You can run it with a custom configuration file using the --config option:

sofairfilter folder_with_txt_documents --config path/to/config.yaml

The default configuration is:

model_factory:  # Model configuration.
  model_path: SoFairOA/sofair-modernBERT-base-filter  # Name or path to the model.
  attn_implementation: flash_attention_2 # The attention implementation to use in the model (if relevant). Can be any of "eager" (manual implementation of the attention), "sdpa" (using F.scaled_dot_product_attention), or "flash_attention_2" (using Dao-AILab/flash-attention). By default, if available, SDPA will be used for torch>=2.1.1. The default is otherwise the manual "eager" implementation.
  cache_dir: # Path to Hugging Face cache directory.
  quantization: # Configuration for bits and bytes quantization.
    load_in_8bit: false  # This flag is used to enable 8-bit quantization with LLM.int8().
    load_in_4bit: false # This flag is used to enable 4-bit quantization by replacing the Linear layers with FP4/NF4 layers from `bitsandbytes`.
    llm_int8_threshold: 6.0 # This corresponds to the outlier threshold for outlier detection as described in `LLM.int8() : 8-bit Matrix Multiplication for Transformers at Scale` paper: https://arxiv.org/abs/2208.07339 Any hidden states value that is above this threshold will be considered an outlier and the operation on those values will be done in fp16. Values are usually normally distributed, that is, most values are in the range [-3.5, 3.5], but there are some exceptional systematic outliers that are very differently distributed for large models. These outliers are often in the interval [-60, -6] or [6, 60]. Int8 quantization works well for values of magnitude ~5, but beyond that, there is a significant performance penalty. A good default threshold is 6, but a lower threshold might be needed for more unstable models (small models, fine-tuning).
    llm_int8_skip_modules: # An explicit list of the modules that we do not want to convert in 8-bit. This is useful for models such as Jukebox that has several heads in different places and not necessarily at the last position. For example for `CausalLM` models, the last `lm_head` is kept in its original `dtype`.
    llm_int8_enable_fp32_cpu_offload: false # This flag is used for advanced use cases and users that are aware of this feature. If you want to split your model in different parts and run some parts in int8 on GPU and some parts in fp32 on CPU, you can use this flag.
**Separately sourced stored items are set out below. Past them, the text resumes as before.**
-- ==== Sys2Proof/Machine/Pool.lean ====
section
/-! DEFINITION. The pocket pool (chapter 8): counts, bookings, claims, frees, hems and back-pressure. -/

namespace Sys2Proof.Machine

def bankOf (p : Nat) : Fin 16 := ⟨p / 256 % 16, Nat.mod_lt _ (by decide)⟩

def setPBit (m : BitVec 4096) (p : Nat) : BitVec 4096 := m ||| BitVec.twoPow 4096 p
def clearPBit (m : BitVec 4096) (p : Nat) : BitVec 4096 := m &&& ~~~ BitVec.twoPow 4096 p

/-- Torn pockets of a bank. -/
def Pool.tornCount (p : Pool) (b : Fin 16) : Nat :=
  if p.torn = 0 then 0 else ((List.range 256).filter (fun k => p.torn.getLsbD (b.val * 256 + k))).length

/-- P of R242: in-service pockets. -/
def Pool.inService (p : Pool) : Nat :=
  ((List.finRange 16).map (fun b => if (p.banks.get b).masked then 0 else 256 - p.tornCount b)).sum

/-- Free pockets. -/
def Pool.freeCount (p : Pool) : Nat := ((List.range 4096).filter (fun k => p.free.getLsbD k)).length

/-- The set reservation: 256 where the record restored as 0 (R243). -/
def PoolSleeve.setRes (x : PoolSleeve) : Nat := if x.res = 0 then 256 else x.res

/-- The reservation under a cut (R248). -/
def PoolSleeve.resAt (x : PoolSleeve) (cut : Nat) : Nat := max 16 (x.setRes - cut)

/-- R_s: the effective reservation. -/
def Pool.resOf (p : Pool) (i : Sleeve) : Nat := (p.per.get i).resAt p.cut

def Pool.resSum (p : Pool) (cut : Nat) : Nat := (p.per.toList.map (fun x => x.resAt cut)).sum

/-- S: the shared remainder, 0 while it is negative. -/
def Pool.shared (p : Pool) : Nat := p.inService - p.resSum p.cut

/-- F_sh: free shared pockets (R242). -/
def Pool.freeShared (p : Pool) : Nat :=
  p.shared - (allSleeves.map (fun i => (p.per.get i).usedCnt - p.resOf i)).sum

/-- A_s: pockets available to a sleeve (R242). -/
def Pool.avail (p : Pool) (i : Sleeve) : Nat := (p.resOf i - (p.per.get i).usedCnt) + p.freeShared

/-- Hems: a word restored as all zeros means 16, 64 and 128 (Table 8-3). -/
def PoolSleeve.hemFloor (x : PoolSleeve) : Nat := if x.hems = 0 then 16 else field x.hems 0 10
def PoolSleeve.hemLow (x : PoolSleeve) : Nat := if x.hems = 0 then 64 else field x.hems 10 10
def PoolSleeve.hemHigh (x : PoolSleeve) : Nat := if x.hems = 0 then 128 else field x.hems 20 11

/-- The global pool hem, 128 by default (R252). -/
def Pool.hem (p : Pool) : Nat := if p.ghem = 0 then 128 else p.ghem

/-- The least multiple of 16 that brings S to 0 or more, no reservation below 16 (R248). -/
def Pool.neededCut (p : Pool) : Nat :=
  16 * ((List.range 127).find? (fun k => decide (p.resSum (16 * k) ≤ p.inService))).getD 127

/-- Judge one sleeve's hems after a change of counts (R249 to R251). -/
def judgeSleeve (i : Sleeve) (s : State) : State :=
  let x := s.pool.per.get i
  let a := s.pool.avail i
  let s :=
    if x.hemHigh ≤ a then
      s |> when' x.bp (fun t => raiseS 0x2086 i [] (modPS i (fun y => { y with bp := false }) t))
        |> modPS i (fun y => { y with low := false })
    else s
  let x := s.pool.per.get i
  let s :=
    if !x.bp && decide (s.pool.resOf i ≤ x.usedCnt) && decide (a ≤ x.hemFloor) then
      raiseS 0x2085 i [] (modPS i (fun y => { y with bp := true, evt := y.evt ||| 2 }) s)
    else s
  if !x.low && decide (a ≤ x.hemLow) then
    let s := modPS i (fun y => { y with low := true, evt := y.evt ||| 1 }) s
    let r := offer (mkEv s 0x2084 i.val []) s
    if r.2 then alert i 0x04 r.1 else r.1
  else s

/-- Judge the global pool hem (R252). -/
def judgeGlobal (s : State) : State :=
  let f := s.pool.freeShared
  if !s.pool.glow && decide (f ≤ s.pool.hem) then
    raiseA 0x2087 [] (alert 0 0x02) (modPool (fun p => { p with glow := true, evt := p.evt ||| 0x08 }) s)
  else if s.pool.glow && decide (s.pool.hem + 64 ≤ f) then modPool (fun p => { p with glow := false }) s
  else s

/-- After every change of U_s or F_sh: every sleeve and the global hem are judged in the same action (R250). -/
def judge (s : State) : State := judgeGlobal (forAll allSleeves judgeSleeve s)

/-- After a change of P: reservations are cut or restored, and hems judged (R248). -/
def recut (s : State) : State :=
  let c := s.pool.neededCut
  let up := decide (s.pool.cut < c)
  let s := modPool (fun p => { p with cut := c, evt := if up then p.evt ||| 0x10 else p.evt }) s
  judge (if up then raiseA 0x2088 [] (alert 0 0x02) s else s)

/-- A booking of `k` pockets is allowed (R245). -/
def Pool.mayBook (p : Pool) (i : Sleeve) (k : Nat) : Bool :=
  let x := p.per.get i
  let e := (x.usedCnt + k - p.resOf i) - (x.usedCnt - p.resOf i)
  decide (e = 0) || (!x.bp && decide (x.hemFloor + e ≤ p.freeShared))

/-- Add to U_s and judge. -/
def addUsed (i : Sleeve) (k : Nat) (s : State) : State :=
  judge (modPS i (fun x => { x with usedCnt := x.usedCnt + k }) s)

/-- Take from U_s and judge. -/
def subUsed (i : Sleeve) (k : Nat) (s : State) : State :=
  if k = 0 then s else judge (modPS i (fun x => { x with usedCnt := x.usedCnt - k }) s)

/-- Insert a claimed pocket in index order. -/
def insertPocket (x : Pocket) : List Pocket → List Pocket
  | [] => [x]
  | y :: r => if x.index < y.index then x :: y :: r else y :: insertPocket x r

/-- The first set bit of the bitmap at or above `k`, among `n` bits. -/
def firstFree (free : BitVec 4096) : Nat → Nat → Option Nat
  | 0, _ => none
  | n + 1, k => if free.getLsbD k then some k else firstFree free n (k + 1)

/-- The lowest-numbered free pocket (R239). -/
def Pool.lowestFree (p : Pool) : Option Nat := firstFree p.free 4096 0

/-- Claim the lowest free pocket for a sleeve (R236, R239): the search and the clearing of its bit are one action. -/
def claimPocket (i : Sleeve) (s : State) : Option (Nat × State) :=
  match s.pool.lowestFree with
  | none => none
  | some k =>
    some (k, modPool (fun p => { p with
      free := clearPBit p.free k
      claimed := insertPocket ⟨k, i, [], false⟩ p.claimed }) s)

def State.pocket (s : State) (k : Nat) : Option Pocket := s.pool.claimed.find? (fun x => x.index == k)

/-- Write a claimed pocket's bytes. -/
def fillPocket (k : Nat) (bs : List Byte) : State → State :=
  modPool (fun p => { p with claimed := p.claimed.map (fun x => if x.index = k then { x with bytes := bs, filled := true } else x) })

/-- Give up claimed pockets: they are cleared, and each waits for its free (R238, R240, R247). -/
def releasePockets (ks : List Nat) : State → State :=
  modPool (fun p => { p with
    claimed := p.claimed.filter (fun x => !ks.contains x.index)
    clearing := p.clearing ++ (p.claimed.filter (fun x => ks.contains x.index)).map (fun x => (x.index, x.owner)) })

/-- Bytes of a list of pockets of a sleeve, in order; a pocket that is lost, or that another sleeve owns, reads zero (R236,
R253). -/
def State.pocketBytes (s : State) (i : Sleeve) (ks : List Nat) : List Byte :=
  ks.flatMap (fun k => match s.pocket k with
    | some x => if x.owner = i then x.bytes else List.replicate 64 0
    | none => List.replicate 64 0)

/-- The bank holds no pocket in use. -/
def Pool.bankIdle (p : Pool) (b : Fin 16) : Bool :=
  !(p.claimed.any (fun x => bankOf x.index == b)) && !(p.clearing.any (fun x => bankOf x.1 == b))

/-- Bits of a bank's untorn pockets that nothing uses. -/
def Pool.bankFree (p : Pool) (b : Fin 16) : List Nat :=
  ((List.range 256).map (fun k => b.val * 256 + k)).filter
    (fun k => !p.torn.getLsbD k && !p.claimed.any (fun x => x.index == k) && !p.clearing.any (fun x => x.1 == k))

/-- Mask a bank: its free pockets leave the store and P falls (R255 step 1). -/
def maskBank (b : Fin 16) (s : State) : State :=
  if (s.pool.banks.get b).masked then s
  else
    s |> modPool (fun p => { p with free := (p.bankFree b).foldl clearPBit p.free })
      |> modBank b (fun x => { x with masked := true, since := s.now, scrub := false })
      |> recut

/-- Return a bank's untorn pockets (R255 step 3). -/
def unmaskBank (b : Fin 16) (s : State) : State :=
  s |> modBank b (fun x => { x with masked := false, scrub := false, errors := [] })
    |> modPool (fun p => { p with free := (p.bankFree b).foldl setPBit p.free })
    |> recut

/-- Every bank is fenced: requests that need pockets are answered FENCED (8.5.3). -/
def Pool.allFenced (p : Pool) : Bool := p.banks.toList.all (·.masked)

end Sys2Proof.Machine
end

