-- ==== Sys2Proof/Machine/CommitOps.lean ====
section
/-! DEFINITION. The bodies that commands commit, built from a command's parameter words over the state at the grant, and the
refusal of a commit (11.2, 11.7, R93, R94). -/

namespace Sys2Proof.Machine

/-- A commit refused by the energy check (R94). -/
def denyCmd (id : Option Nat) (s : State) : State :=
  s |> modSupply (fun p => { p with denied := satAdd 16 p.denied 1, evt := p.evt ||| 0x20 })
    |> answerOpt id stPowerDenied []

/-! ### SET_ROUTE (Table 11-6, R322) -/

def routeSel (w : Word) : Nat := field w 0 4

/-- A route word as a route: no sleeve for ROLE 00 and ROLE 11. -/
def routeOf (w : Word) : Route :=
  let role : Fin 4 := ⟨field w 8 2 % 4, Nat.mod_lt _ (by decide)⟩
  ⟨if role = 1 ∨ role = 2 then nth8 (field w 4 3) else 0, role⟩

/-- A route word breaks no rule by itself. -/
def routeWordOk (w : Word) : Bool :=
  argBits w 0x37F && decide (routeSel w < 10) && !(decide (field w 8 2 = 2) && decide (8 ≤ routeSel w)) &&
    !(decide (field w 8 2 = 3) && decide (routeSel w < 8))

/-- The route table after a packet's words. -/
def routeTable (ws : List Word) (rs : Vector Route 10) : Vector Route 10 :=
  ws.foldl (fun v w => if h : routeSel w < 10 then vset v ⟨routeSel w, h⟩ (routeOf w) else v) rs

/-- S0 keeps a ROLE 01 select. -/
def routeKeepsS0 (rs : Vector Route 10) : Bool := rs.toList.any (fun r => decide (r.role = 1) && decide (r.sl = 0))

/-! ### SET_QUOTA (Table 11-7, R243, R249) -/

/-- The three words break no rule of Table 11-7, and S stays at 256 or more at the present P. -/
def State.quotaOk (s : State) (i : Sleeve) (w0 w1 w2 : Word) : Bool :=
  let q := field w0 0 7
  let res := field w0 12 12
  let lo := field w1 0 10
  let mid := field w1 10 10
  let hi := field w1 20 11
  let g := field w2 0 10
  let others := ((allSleeves.filter (fun j => j ≠ i)).map (fun j => (s.pool.per.get j).setRes)).sum
  argBits w0 0x00FFF37F && argBits w1 0x7FFFFFFF && argBits w2 0x3FF && decide (2 ≤ q) && decide (q ≤ 114) &&
    decide (res % 16 = 0) && decide (16 ≤ res) && decide (res ≤ 2048) && decide (lo < mid) && decide (mid < hi) &&
    (decide (g = 0) || decide (16 ≤ g)) && decide (others + res + 256 ≤ s.pool.inService)

/-- The quota record with one sleeve's fields replaced. -/
def State.quotaBody (s : State) (i : Sleeve) (w0 w1 : Word) : Body :=
  .quotas (vset s.fabric.quota i (field w0 0 7)).toList (vset s.fabric.pmax i (field w0 8 2)).toList
    ((s.pool.per.toList.map (·.res)).set i.val (field w0 12 12)) ((s.pool.per.toList.map (·.hems)).set i.val w1)

/-! ### SET_CREDIT (R342, R184, R174) -/

/-- The factor that the words give a thread. -/
def factorIn (ws : List Word) (t : Thread) : Nat := field (ws.getD (1 + t.val / 2) 0) (16 * (t.val % 2)) 10

def creditOk (ws : List Word) : Bool :=
  let w0 := ws.headD 0
  let f := field w0 16 7
  argBits w0 0x007FFFFF && (ws.drop 1).all (fun w => argBits w 0x03FF03FF) &&
    (decide (f = 0) || (decide (20 ≤ f) && decide (f ≤ 100))) &&
    allThreads.all (fun t => !w0.getLsbD t.val || decide (factorIn ws t = 0) ||
      (decide (100 ≤ factorIn ws t) && decide (factorIn ws t ≤ 1000)))

def State.creditBody (s : State) (ws : List Word) : Body :=
  let w0 := ws.headD 0
  .credit (allThreads.map (fun t => if w0.getLsbD t.val then factorIn ws t else s.yoke.factors.get t))
    (if field w0 16 7 = 0 then s.floor.pct else field w0 16 7)

/-! ### The body of a granted commit -/

/-- Parameter words of the command that asked. -/
def State.commitParams (s : State) (c : Commit) : List Word := match c.cmd.bind s.findCmd with
  | some k => k.params
  | none => []

/-- What SET_ROUTE and SET_QUOTA check of the table they would leave still holds at the grant, after the commits granted since
(R322, R323). -/
def State.commitOk (s : State) (c : Commit) : Bool :=
  let ws := s.commitParams c
  match c.why with
  | .route => routeKeepsS0 (routeTable ws s.ports.routes)
  | .quota i _ => s.quotaOk i (ws.getD 0 0) (ws.getD 1 0) (ws.getD 2 0)
  | _ => true

/-- The body that a commit writes when it is granted: records of several units or fields are built from the state in force,
so that no earlier commit is undone. -/
def State.commitBody (s : State) (c : Commit) : Body :=
  let ws := s.commitParams c
  match c.why with
  | .route => .route (routeTable ws s.ports.routes).toList
  | .quota i _ => s.quotaBody i (ws.getD 0 0) (ws.getD 1 0)
  | .credit => s.creditBody ws
  | .retire | .door | .boot => s.recordBody c.record
  | .readmit u => (modHealth u (fun h => { h with st := .inService, used := h.used + 1 }) s).recordBody c.record
  | _ => c.body

/-- The ownership bit in the header that a commit writes: KEY_ERASE keeps the slot's at its grant (R461). -/
def State.commitOwned (s : State) (c : Commit) : Bool :=
  match c.why with
  | .keyErase k => (s.slot k).owned
  | _ => c.owned

end Sys2Proof.Machine
end

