-- ==== Sys2Proof/Machine/Service.lean ====
section
/-! DEFINITION. The service path's rows: engines, known-answer compressions, core faults, clearings, and the lining entries'
checks (15.1, 15.6, R462, R483). -/

namespace Sys2Proof.Machine

/-- The service core of an engine (R453). -/
def engineCore (e : Fin 16) : Fin 2 := ⟨e.val / 8, by omega⟩

def modEngine (e : Fin 16) (f : Engine → Engine) : State → State := modDigest (fun d => { d with engines := vmod d.engines e f })

/-- A service core is in service and powered: in fold only the lowest-numbered one in service is (R568). -/
def State.svcOn (s : State) (k : Fin 2) : Bool :=
  (s.digest.cores.get (svcSha k)).inSvc &&
    (decide (s.power.phase ≠ .fold) || decide (k = 0) || !(s.digest.cores.get (svcSha 0)).inSvc)

/-! ### Known-answer compressions and faults (R456 to R458) -/

/-- A known-answer compression is due on an engine: after 64 compressions, or 100 us after the last where it has compressed. -/
def Engine.katDue (x : Engine) (now : Nat) : Bool := decide (64 ≤ x.since) || (decide (0 < x.since) && decide (x.katAt + 100 ≤ now))

/-- SVC_KAT (R456): SHA-256 and SHA-512 in turn; a mismatch faults the core. -/
def execSvcKat (e : Fin 16) (pass : Bool) (s : State) : Res :=
  .next <|
    let k := engineCore e
    if !s.svcOn k then s
    else
      let s := modEngine e (fun x => { x with katAt := s.now, alt := !x.alt }) s
      if pass then modEngine e (fun x => { x with since := 0, suspects := [], seals := [] }) s
      else svcFault k 0x3001 (modDigest (fun d => { d with katFail := satAdd 16 d.katFail 1, evt := d.evt ||| 0x01 }) s)

/-- SVC_CORE_FAULT (R457): a transient fault of a service core, quarantined with its suspect work handled. -/
def execSvcCoreFault (k : Fin 2) (s : State) : Res :=
  .next <| if (s.digest.cores.get (svcSha k)).bist then s else svcFault k 0x3001 s

/-- SVC_RETEST_END (R458). -/
def execSvcRetestEnd (k : Fin 2) (pass : Bool) (s : State) : Res :=
  .next <|
    let u := UnitRef.sha (svcSha k)
    let h := s.health u
    if h.st = .quarantined ∧ h.retest = true ∧ h.bist = false then
      if pass && s.recovers u then raiseD 0x3002 [BitVec.ofNat 8 (4 + k.val)] (passRetest u s) else failRetest u s
    else s

/-! ### Grants (R29, R455, R467, R468) -/

/-- Contexts with a block to compress, in the order of the rounds: sleeves from the one after the last served, then a sleeve's
contexts likewise. -/
def State.hashRounds (s : State) : List (Sleeve × Fin 4) :=
  let sl := (List.range 8).map (fun d => nth8 (s.digest.lastSleeve.val + 1 + d))
  sl.flatMap (fun i =>
    ((List.range 4).map (fun d => (⟨((s.digest.lastCtx.get i).val + 1 + d) % 4, Nat.mod_lt _ (by decide)⟩ : Fin 4))).map
      (fun k => (i, k)))

/-- The context that the element grants next. -/
def State.nextContext (s : State) : Option (Sleeve × Fin 4) := s.hashRounds.find? (fun c => (s.ctx c.1 c.2).hasWork)

/-- One block of a context on an engine (R455); the work is suspect until the engine's next passed test (R457). -/
def grantBlock (e : Fin 16) (i : Sleeve) (k : Fin 4) (s : State) : State :=
  let s := modCtx i k s.stepCtx s
  let s := modEngine e (fun x => { x with
    since := x.since + 1, suspects := (i, k) :: x.suspects.filter (· != (i, k)) }) s
  let s := modDigest (fun d => { d with lastSleeve := i, lastCtx := vset d.lastCtx i k }) s
  let s := finishCtx i k s
  drainCtx i k (s.ctx i k).waitq.length s

/-- A stream's seals that wait for their compressions: begun, resolved, not complete (R475). -/
def Stream.sealWaits (x : Stream) : Nat := (x.seals.filter (fun z => z.key.isSome && z.tag.isNone)).length

/-- Jobs that the engines grant before log verification and the sleeves' hashing: the chain of the entry in hand, and stream
seals (R29). MACs and patch checks are done within their own commands. -/
def State.rankedAbove (s : State) : Nat :=
  bit (s.log.hand.isSome && !s.logSusp) + (allEntries.map (fun q => ((s.sleeve q.1).streams.get q.2).sealWaits)).sum

/-- Engines of the service cores in service. -/
def State.enginesUp (s : State) : Nat := 8 * bit (s.svcOn 0) + 8 * bit (s.svcOn 1)

/-- SERVICE_ENGINE_GRANT (R455): log verification before the sleeves' hashing; none while a clearing runs, the engine's
known-answer compression is due (R456) or every engine has a job that ranks above (R29; DESIGN CHOICE, assumption log 49). -/
def execServiceEngineGrant (e : Fin 16) (s : State) : Res :=
  .next <|
    if !s.svcOn (engineCore e) || s.digest.clearing || (s.digest.engines.get e).katDue s.now ||
        decide (s.enginesUp ≤ s.rankedAbove) then s
    else if s.log.verify.isSome then finishVerify (modEngine e (fun x => { x with since := x.since + 1 }) s)
    else match s.nextContext with
      | some (i, k) => grantBlock e i k s
      | none => s

/-! ### Clearings (R477 to R479) -/

/-- SERVICE_BUS_ERROR (R477): a clearing, and a fault of the core whose engine is involved. -/
def execServiceBusError (engine : Option (Fin 16)) (s : State) : Res :=
  .next <|
    let s := raise 0x3011 (clearService 1 s)
    match engine with
    | some e => if (s.digest.cores.get (svcSha (engineCore e))).bist then s else svcFault (engineCore e) 0x3001 s
    | none => s

/-- Seals in progress start again, and resolve their keys again (R479 step 5). -/
def restartSeals (s : State) : State :=
  forAll allEntries (fun q =>
    settleChain q.1 q.2 ∘ modStream q.1 q.2 (fun y => { y with seals := y.seals.filter (·.tag.isSome) })) s

/-- SERVICE_CLEARED (R478, R479): every context idle, every digest command not yet posted BAD_OPCODE, internal work begun
again. -/
def execServiceCleared (s : State) : Res :=
  .next <|
    if !s.digest.clearing then s
    else
      let ids := allSleeves.flatMap (fun i => allFours.flatMap (fun k => (s.ctx i k).commands))
      s |> modDigest (fun d => { d with
            contexts := Vector.replicate 8 (Vector.replicate 4 .reset), clearing := false, evt := d.evt ||| 0x08
            engines := d.engines.map (fun e => { e with suspects := [] }) })
        |> forAll allSleeves (fun i => dgtErr i 0x04)
        |> forAll ids (fun id => answer id stBadOpcode [])
        |> restartSeals
        |> raise 0x3010

/-! ### Lining checks (R462, R483) -/

/-- The context whose work reads a slot's state now: at its first compression, or at its outer one. -/
def State.slotReader (s : State) (k : Fin 32) : Option (Fin 4) :=
  let i : Sleeve := ⟨k.val / 4, by omega⟩
  allFours.find? (fun c =>
    let x := s.ctx i c
    x.hmac == some k && x.cmd.isSome && (x.chain.isEmpty || x.final))

/-- The seal of a stream under a slot that started last, where it is not complete, does not resolve. -/
def unkeySeal (k : Fin 32) (x : Stream) : Stream :=
  let mine := x.numbered.filter (fun q => q.2.any (fun p => decide (patKey p.pat0 = k)) && (x.sealOf q.1).isSome &&
    (x.sealTag q.1).isNone)
  match mine.getLast? with
  | some q => { x with seals := x.seals.map (fun z => if z.record == q.1 then { z with key := none } else z) }
  | none => x

/-- The reading operation of a slot's fault is answered FENCED; with no such command a seal that has just started reads it, and
does not resolve. -/
def failSlotReader (k : Fin 32) (s : State) : State :=
  let i : Sleeve := ⟨k.val / 4, by omega⟩
  match s.slotReader k with
  | some c => answerOpt (s.ctx i c).cmd stFenced [] (modCtx i c (fun y => { y with cmd := none }) s)
  | none =>
    forAll allFours (fun n => settleChain i n ∘ modStream i n (unkeySeal k)) s

/-- The slot is reloaded from its journal copy; while a zeroization is pending nothing is (R498). -/
def reloadSlot (k : Fin 32) (s : State) : State :=
  if s.lining.zeroPend then modSlot k (fun x => { x with hash := 0, inner := [], outer := [] }) s else reloadRecord (.slot k) s

/-- SLOT_LINING_FAULT (R462): the reading operation is answered FENCED, and the slot is quarantined; the reload that is its
re-test ends with the next tick of Tally (DESIGN CHOICE, assumption log 48). -/
def execSlotLiningFault (k : Fin 32) (copyOk : Bool) (s : State) : Res :=
  .next <|
    let u := UnitRef.slot k
    if (s.health u).st = .retired then s
    else
      s |> modDigest (fun d => { d with evt := d.evt ||| 0x10 })
        |> failSlotReader k
        |> clearSlotContexts k
        |> modSlot k (fun x => { x with copyOk := copyOk })
        |> faultUnit u 0x4005 (k.val / 4) [BitVec.ofNat 8 k.val]

/-- The reload of a quarantined slot ends (R462, R528). -/
def endSlotReload (k : Fin 32) (s : State) : State :=
  let u := UnitRef.slot k
  let h := s.health u
  if h.st = .quarantined ∧ h.retest = true then
    if (s.slot k).copyOk && s.recovers u then passRetest u (reloadSlot k s) else failRetest u s
  else s

/-- The reloads that instances and slots wait for end (R219, R462). -/
def endReloads (s : State) : State :=
  forAll (List.finRange 32) endSlotReload (forAll allEntries (fun q => endInstReload q.1 q.2) s)

/-- Reload one entry from its MRAM copy. A route is applied as a change would be; a key gone from SRAM for a pending
zeroization stays gone (R498). -/
def reloadEntry (r : RecId) (s : State) : State :=
  let x := s.restorePair (s.pair r)
  match r with
  | .inst _ _ | .slot _ => s
  | .route => match x.body with
    | some (.route rs) => applyRoutes (listVec 10 ⟨0, 0⟩ rs) s
    | _ => s
  | .cmdKey _ => if s.lining.zeroPend then s else loadRecord r x s
  | _ => loadRecord r x (loadEpoch r x s)

/-- LINING_CHECK_FAIL (R483): a policy, unit or epoch entry, or a command or log key, is reloaded, with event 0x4010. The
entries of instances and slots have rows of their own. -/
def execLiningCheckFail (r : RecId) (s : State) : Res :=
  .next <|
    match r with
    | .inst _ _ | .slot _ => s
    | _ =>
      if s.lined then raise 0x4010 (modLining (fun l => { l with evt := l.evt ||| 0x04 }) (reloadEntry r s)) else s

end Sys2Proof.Machine
end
This is useful for offloading large models such as `google/flan-t5-xxl`. Note that the int8 operations will not be run on CPU.
    llm_int8_has_fp16_weight: false # This flag runs LLM.int8() with 16-bit main weights. This is useful for fine-tuning as the weights do not have to be converted back and forth for the backward pass.
    bnb_4bit_compute_dtype: # This sets the computational type which might be different than the input type. For example, inputs might be fp32, but computation can be set to bf16 for speedups.
    bnb_4bit_quant_type: fp4 # This sets the quantization data type in the bnb.nn.Linear4Bit layers. Options are FP4 and NF4 data types which are specified by `fp4` or `nf4`.
    bnb_4bit_use_double_quant: false # This flag is used for nested quantization where the quantization constants from the first quantization are quantized again.
    bnb_4bit_quant_storage: # This sets the storage type to pack the quanitzed 4-bit prarams.
  torch_dtype: bfloat16 # Override the default torch.dtype and load the model under a specific dtype
  trust_remote_code: false # Whether to trust remote code.
  config: # Configuration for the model.
  device: cuda # Device map for the model. If not specified, the model will be loaded on the CPU. Defaults to auto.
  labels: # Classification labels, the position is specifying label id. Leave empty for automatic detection of labels from dataset or using labels from model configuration.
tokenizer: # Hugging Face tokenizer for the model. Leave empty if you wish to initialize it from the model.
threshold: # The threshold for the model's confidence probability. Documents with a probability below this threshold will be filtered out. By default, no threshold is applied and a class with the highest probability is selected.
batch_size: 32 # Batch size for processing documents.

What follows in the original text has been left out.